▸ Description of the task: Your answer must consist of exactly the lines below, starting with the line with "0x05 rs rt imm" and going on through the line with "rt rd 0 0x26", and nothing else.

▸ The data:
-- ==== Sys2Proof/Decode.lean ====
section
/-! DEFINITION. Fields and formats of an instruction word, byte order, the decoder, the encoder, and the
opcode table as data (rules R41, R60 to R71, R74, R78). The field positions and the operation-code numbers
are the spec's own supply, "from general knowledge, not in source" (G1, G2; log 9). -/

namespace Sys2Proof

/-! ### Fields (rule R62) -/

def opField (w : Word) : BitVec 6 := w.extractLsb' 26 6
def rsField (w : Word) : Reg := w.extractLsb' 21 5
def rtField (w : Word) : Reg := w.extractLsb' 16 5
def rdField (w : Word) : Reg := w.extractLsb' 11 5
def nbField (w : Word) : BitVec 5 := w.extractLsb' 6 5
def extField (w : Word) : BitVec 6 := w.extractLsb' 0 6
def immField (w : Word) : BitVec 16 := w.extractLsb' 0 16
def destField (w : Word) : BitVec 26 := w.extractLsb' 0 26

/-! ### Formats (rules R63, R64, R65) -/

/-- FORMAT I, "IMMÉDIAT": OP, rs, rt, IMM (rule R63). -/
def formatI (op : BitVec 6) (rs rt : Reg) (imm : BitVec 16) : Word := op ++ rs ++ rt ++ imm

/-- FORMAT R, "REGISTRE": OP = 0, rs, rt, rd, nb, ext CO (rule R64). -/
def formatR (rs rt rd : Reg) (nb : BitVec 5) (ext : BitVec 6) : Word := 0#6 ++ rs ++ rt ++ rd ++ nb ++ ext

/-- FORMAT J, "SAUTS": OP, destination (rule R65). -/
def formatJ (op : BitVec 6) (dest : BitVec 26) : Word := op ++ dest

/-! ### Decoding a word (rule R71) -/

/-- Why a word, or a run of bytes, is no instruction. -/
inductive DecodeError where
  /-- OP is none of the 18 defined values (rules R71, R78). -/
  | undefinedOp (w : Word)
  /-- OP = 0 and ext CO is none of the 14 defined values (rules R71, R78). -/
  | undefinedExtension (w : Word)
  /-- OP = 1 and rt is none of the 4 defined values (rules R71, R78). -/
  | undefinedSelector (w : Word)
  /-- A "must be 0" field of the selected row is not 0 (rule R74). -/
  | unusedFieldNotZero (w : Word)
  /-- Fewer than the four bytes of an instruction (rule R60). -/
  | truncated
  deriving DecidableEq, Repr

/-- The selected instruction, if its row's "must be 0" fields are all 0 (rule R74). -/
def selected (w : Word) (unusedZero : Bool) (i : Instr) : Except DecodeError Instr :=
  if unusedZero then .ok i else .error (.unusedFieldNotZero w)

/-- The 14 rows with OP = 0, selected by ext CO. -/
def decodeSpecial (w : Word) : Except DecodeError Instr :=
  match (extField w).toNat with
  | 0x00 => selected w (rsField w == 0) (.sll (rdField w) (rtField w) (nbField w).toNat)
  | 0x02 => selected w (rsField w == 0) (.srl (rdField w) (rtField w) (nbField w).toNat)
  | 0x03 => selected w (rsField w == 0) (.sra (rdField w) (rtField w) (nbField w).toNat)
  | 0x08 => selected w (rtField w == 0 && rdField w == 0 && nbField w == 0) (.jr (rsField w))
  | 0x09 => selected w (rtField w == 0 && nbField w == 0) (.jalr (rsField w) (rdField w))
  | 0x20 => selected w (nbField w == 0) (.add (rdField w) (rsField w) (rtField w))
  | 0x21 => selected w (nbField w == 0) (.addu (rdField w) (rsField w) (rtField w))
  | 0x22 => selected w (nbField w == 0) (.sub (rdField w) (rsField w) (rtField w))
  | 0x23 => selected w (nbField w == 0) (.subu (rdField w) (rsField w) (rtField w))
  | 0x24 => selected w (nbField w == 0) (.and (rdField w) (rsField w) (rtField w))
  | 0x25 => selected w (nbField w == 0) (.or (rdField w) (rsField w) (rtField w))
  | 0x26 => selected w (nbField w == 0) (.xor (rdField w) (rsField w) (rtField w))
  | 0x2A => selected w (nbField w == 0) (.slt (rdField w) (rsField w) (rtField w))
  | 0x2B => selected w (nbField w == 0) (.sltu (rdField w) (rsField w) (rtField w))
  | _ => .error (.undefinedExtension w)

/-- The 4 rows with OP = 1, selected by the field rt. -/
def decodeRegimm (w : Word) : Except DecodeError Instr :=
  match (rtField w).toNat with
  | 0x00 => .ok (.bltz (rsField w) (immField w))
  | 0x01 => .ok (.bgez (rsField w) (immField w))
  | 0x10 => .ok (.bltzal (rsField w) (immField w))
  | 0x11 => .ok (.bgezal (rsField w) (immField w))
  | _ => .error (.undefinedSelector w)

/-- Rule R71: every 32-bit word is exactly one instruction, or is refused by name. -/
def decode (w : Word) : Except DecodeError Instr :=
  match (opField w).toNat with
  | 0x00 => decodeSpecial w
  | 0x01 => decodeRegimm w
  | 0x02 => .ok (.j (destField w))
  | 0x03 => .ok (.jal (destField w))
  | 0x04 => .ok (.beq (rsField w) (rtField w) (immField w))
  | 0x05 => .ok (.bneq (rsField w) (rtField w) (immField w))
  | 0x06 => selected w (rtField w == 0) (.blez (rsField w) (immField w))
  | 0x07 => selected w (rtField w == 0) (.bgtz (rsField w) (immField w))
  | 0x08 => .ok (.addi (rtField w) (rsField w) (immField w))
  | 0x09 => .ok (.addiu (rtField w) (rsField w) (immField w))
  | 0x0A => .ok (.slti (rtField w) (rsField w) (immField w))
  | 0x0B => .ok (.sltiu (rtField w) (rsField w) (immField w))
  | 0x0C => .ok (.andi (rtField w) (rsField w) (immField w))
  | 0x0D => .ok (.ori (rtField w) (rsField w) (immField w))
  | 0x0E => .ok (.xori (rtField w) (rsField w) (immField w))
  | 0x0F => selected w (rsField w == 0) (.lui (rtField w) (immField w))
  | 0x23 => .ok (.lw (rtField w) (immField w) (rsField w))
  | 0x2B => .ok (.sw (rtField w) (immField w) (rsField w))
  | _ => .error (.undefinedOp w)

/-! ### Bytes (rule R41) -/

/-- Byte `k`, 0 to 3, of the word `w` in memory: the byte at the word's address plus `k`. -/
def byteOf (bigEndian : Bool) (w : Word) (k : Nat) : Byte :=
  if bigEndian then w.extractLsb' (8 * (3 - k)) 8 else w.extractLsb' (8 * k) 8

/-- The word whose four bytes, in address order, are `b0` to `b3`. -/
def wordOf (bigEndian : Bool) (b0 b1 b2 b3 : Byte) : Word :=
  if bigEndian then b0 ++ b1 ++ b2 ++ b3 else b3 ++ b2 ++ b1 ++ b0

/-- The instruction that the first four bytes hold, in address order, and the bytes that follow it. -/
def decodeBytes (bigEndian : Bool) : List Byte → Except DecodeError (Instr × List Byte)
  | b0 :: b1 :: b2 :: b3 :: rest =>
    match decode (wordOf bigEndian b0 b1 b2 b3) with
    | .ok i => .ok (i, rest)
    | .error e => .error e
  | _ => .error .truncated

/-- The four bytes of a word, in address order. -/
def bytesOf (bigEndian : Bool) (w : Word) : List Byte :=
  [byteOf bigEndian w 0, byteOf bigEndian w 1, byteOf bigEndian w 2, byteOf bigEndian w 3]

/-- The word of an instruction whose low `nbits` bits are those of `w` and whose other bits are 0. -/
def tableWord (nbits w : Nat) : Word := BitVec.ofNat 32 (w % 2 ^ nbits)

/-- What the decoder reads from an opcode-table row's bits: the word laid out as bytes and decoded. -/
def decodeTableWord (nbits w : Nat) : Option Instr :=
  match decodeBytes true (bytesOf true (tableWord nbits w)) with
  | .ok (i, _) => some i
  | .error _ => none

/-! ### Encoding (rules R63 to R65, R70) -/

/-- The word of an instruction, its unused fields 0 (rule R74). -/
def encode : Instr → Word
  | .add rd rs rt => formatR rs rt rd 0 0x20
  | .addi rt rs imm => formatI 0x08 rs rt imm
  | .addiu rt rs imm => formatI 0x09 rs rt imm
  | .addu rd rs rt => formatR rs rt rd 0 0x21
  | .and rd rs rt => formatR rs rt rd 0 0x24
  | .andi rt rs imm => formatI 0x0C rs rt imm
  | .beq rs rt imm => formatI 0x04 rs rt imm
  | .bgez rs imm => formatI 0x01 rs 0x01 imm
  | .bgezal rs imm => formatI 0x01 rs 0x11 imm
  | .bgtz rs imm => formatI 0x07 rs 0 imm
  | .blez rs imm => formatI 0x06 rs 0 imm
  | .bltz rs imm => formatI 0x01 rs 0x00 imm
  | .bltzal rs imm => formatI 0x01 rs 0x10 imm
  | .bneq rs rt imm => formatI 0x05 rs rt imm
  | .j dest => formatJ 0x02 dest
  | .jal dest => formatJ 0x03 dest
  | .jalr rs rd => formatR rs 0 rd 0 0x09
  | .jr rs => formatR rs 0 0 0 0x08
  | .lui rt imm => formatI 0x0F 0 rt imm
  | .lw rt imm rs => formatI 0x23 rs rt imm
  | .or rd rs rt => formatR rs rt rd 0 0x25
  | .ori rt rs imm => formatI 0x0D rs rt imm
  | .sll rd rt nb => formatR 0 rt rd (BitVec.ofNat 5 nb) 0x00
  | .slt rd rs rt => formatR rs rt rd 0 0x2A
  | .slti rt rs imm => formatI 0x0A rs rt imm
  | .sltiu rt rs imm => formatI 0x0B rs rt imm
  | .sltu rd rs rt => formatR rs rt rd 0 0x2B
  | .sra rd rt nb => formatR 0 rt rd (BitVec.ofNat 5 nb) 0x03
  | .srl rd rt nb => formatR 0 rt rd (BitVec.ofNat 5 nb) 0x02
  | .sub rd rs rt => formatR rs rt rd 0 0x22
  | .subu rd rs rt => formatR rs rt rd 0 0x23
  | .sw rt imm rs => formatI 0x2B rs rt imm
  | .xor rd rs rt => formatR rs rt rd 0 0x26
  | .xori rt rs imm => formatI 0x0E rs rt imm

/-! ### The opcode table as data -/

/-- A row of spec/opcode_table.json: a word belongs to the row when its bits under `mask` are `pattern`. -/
structure OpcodeRow where
  mnemonic : String
  pattern : Word
  mask : Word
  deriving DecidableEq, Repr

/-- The word belongs to the row. -/
def OpcodeRow.holds (row : OpcodeRow) (w : Word) : Bool := w &&& row.mask == row.pattern

/-- The rows of the arithmetic, logical and LUI instructions. -/
def arithmeticRows : List OpcodeRow :=
  [⟨"ADD", 0x00000020, 0xFC0007FF⟩, ⟨"ADDI", 0x20000000, 0xFC000000⟩, ⟨"ADDIU", 0x24000000, 0xFC000000⟩,
   ⟨"ADDU", 0x00000021, 0xFC0007FF⟩, ⟨"AND", 0x00000024, 0xFC0007FF⟩, ⟨"ANDI", 0x30000000, 0xFC000000⟩,
   ⟨"LUI", 0x3C000000, 0xFFE00000⟩, ⟨"OR", 0x00000025, 0xFC0007FF⟩, ⟨"ORI", 0x34000000, 0xFC000000⟩,
   ⟨"SUB", 0x00000022, 0xFC0007FF⟩, ⟨"SUBU", 0x00000023, 0xFC0007FF⟩, ⟨"XOR", 0x00000026, 0xFC0007FF⟩,
   ⟨"XORI", 0x38000000, 0xFC000000⟩]

/-- The rows of the shifts, comparisons, loads and stores. -/
def shiftCompareMemoryRows : List OpcodeRow :=
  [⟨"LW", 0x8C000000, 0xFC000000⟩, ⟨"SLL", 0x00000000, 0xFFE0003F⟩, ⟨"SLT", 0x0000002A, 0xFC0007FF⟩,
   ⟨"SLTI", 0x28000000, 0xFC000000⟩, ⟨"SLTIU", 0x2C000000, 0xFC000000⟩, ⟨"SLTU", 0x0000002B, 0xFC0007FF⟩,
   ⟨"SRA", 0x00000003, 0xFFE0003F⟩, ⟨"SRL", 0x00000002, 0xFFE0003F⟩, ⟨"SW", 0xAC000000, 0xFC000000⟩]

/-- The rows of the branches and jumps. -/
def branchJumpRows : List OpcodeRow :=
  [⟨"BEQ", 0x10000000, 0xFC000000⟩, ⟨"BGEZ", 0x04010000, 0xFC1F0000⟩, ⟨"BGEZAL", 0x04110000, 0xFC1F0000⟩,
   ⟨"BGTZ", 0x1C000000, 0xFC1F0000⟩, ⟨"BLEZ", 0x18000000, 0xFC1F0000⟩, ⟨"BLTZ", 0x04000000, 0xFC1F0000⟩,
   ⟨"BLTZAL", 0x04100000, 0xFC1F0000⟩, ⟨"BNEQ", 0x14000000, 0xFC000000⟩, ⟨"J", 0x08000000, 0xFC000000⟩,
   ⟨"JAL", 0x0C000000, 0xFC000000⟩, ⟨"JALR", 0x00000009, 0xFC1F07FF⟩, ⟨"JR", 0x00000008, 0xFC1FFFFF⟩]

/-- The 34 rows of spec/opcode_table.json, match and mask (rule R70). -/
def opcodeTable : List OpcodeRow := arithmeticRows ++ shiftCompareMemoryRows ++ branchJumpRows

end Sys2Proof
end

▸ Response to this task:
  | .bneq rs rt imm => formatI 0x05 rs rt imm
  | .j dest => formatJ 0x02 dest
  | .jal dest => formatJ 0x03 dest
  | .jalr rs rd => formatR rs 0 rd 0 0x09
  | .jr rs => formatR rs 0 0 0 0x08
  | .lui rt imm => formatI 0x0F 0 rt imm
  | .lw rt imm rs => formatI 0x23 rs rt imm
  | .or rd rs rt => formatR rs rt rd 0 0x25
  | .ori rt rs imm => formatI 0x0D rs rt imm
  | .sll rd rt nb => formatR 0 rt rd (BitVec.ofNat 5 nb) 0x00
  | .slt rd rs rt => formatR rs rt rd 0 0x2A
  | .slti rt rs imm => formatI 0x0A rs rt imm
  | .sltiu rt rs imm => formatI 0x0B rs rt imm
  | .sltu rd rs rt => formatR rs rt rd 0 0x2B
  | .sra rd rt nb => formatR 0 rt rd (BitVec.ofNat 5 nb) 0x03
  | .srl rd rt nb => formatR 0 rt rd (BitVec.ofNat 5 nb) 0x02
  | .sub rd rs rt => formatR rs rt rd 0 0x22
  | .subu rd rs rt => formatR rs rt rd 0 0x23
  | .sw rt imm rs => formatI 0x2B rs rt imm
  | .xor rd rs rt => formatR rs rt rd 0 0x26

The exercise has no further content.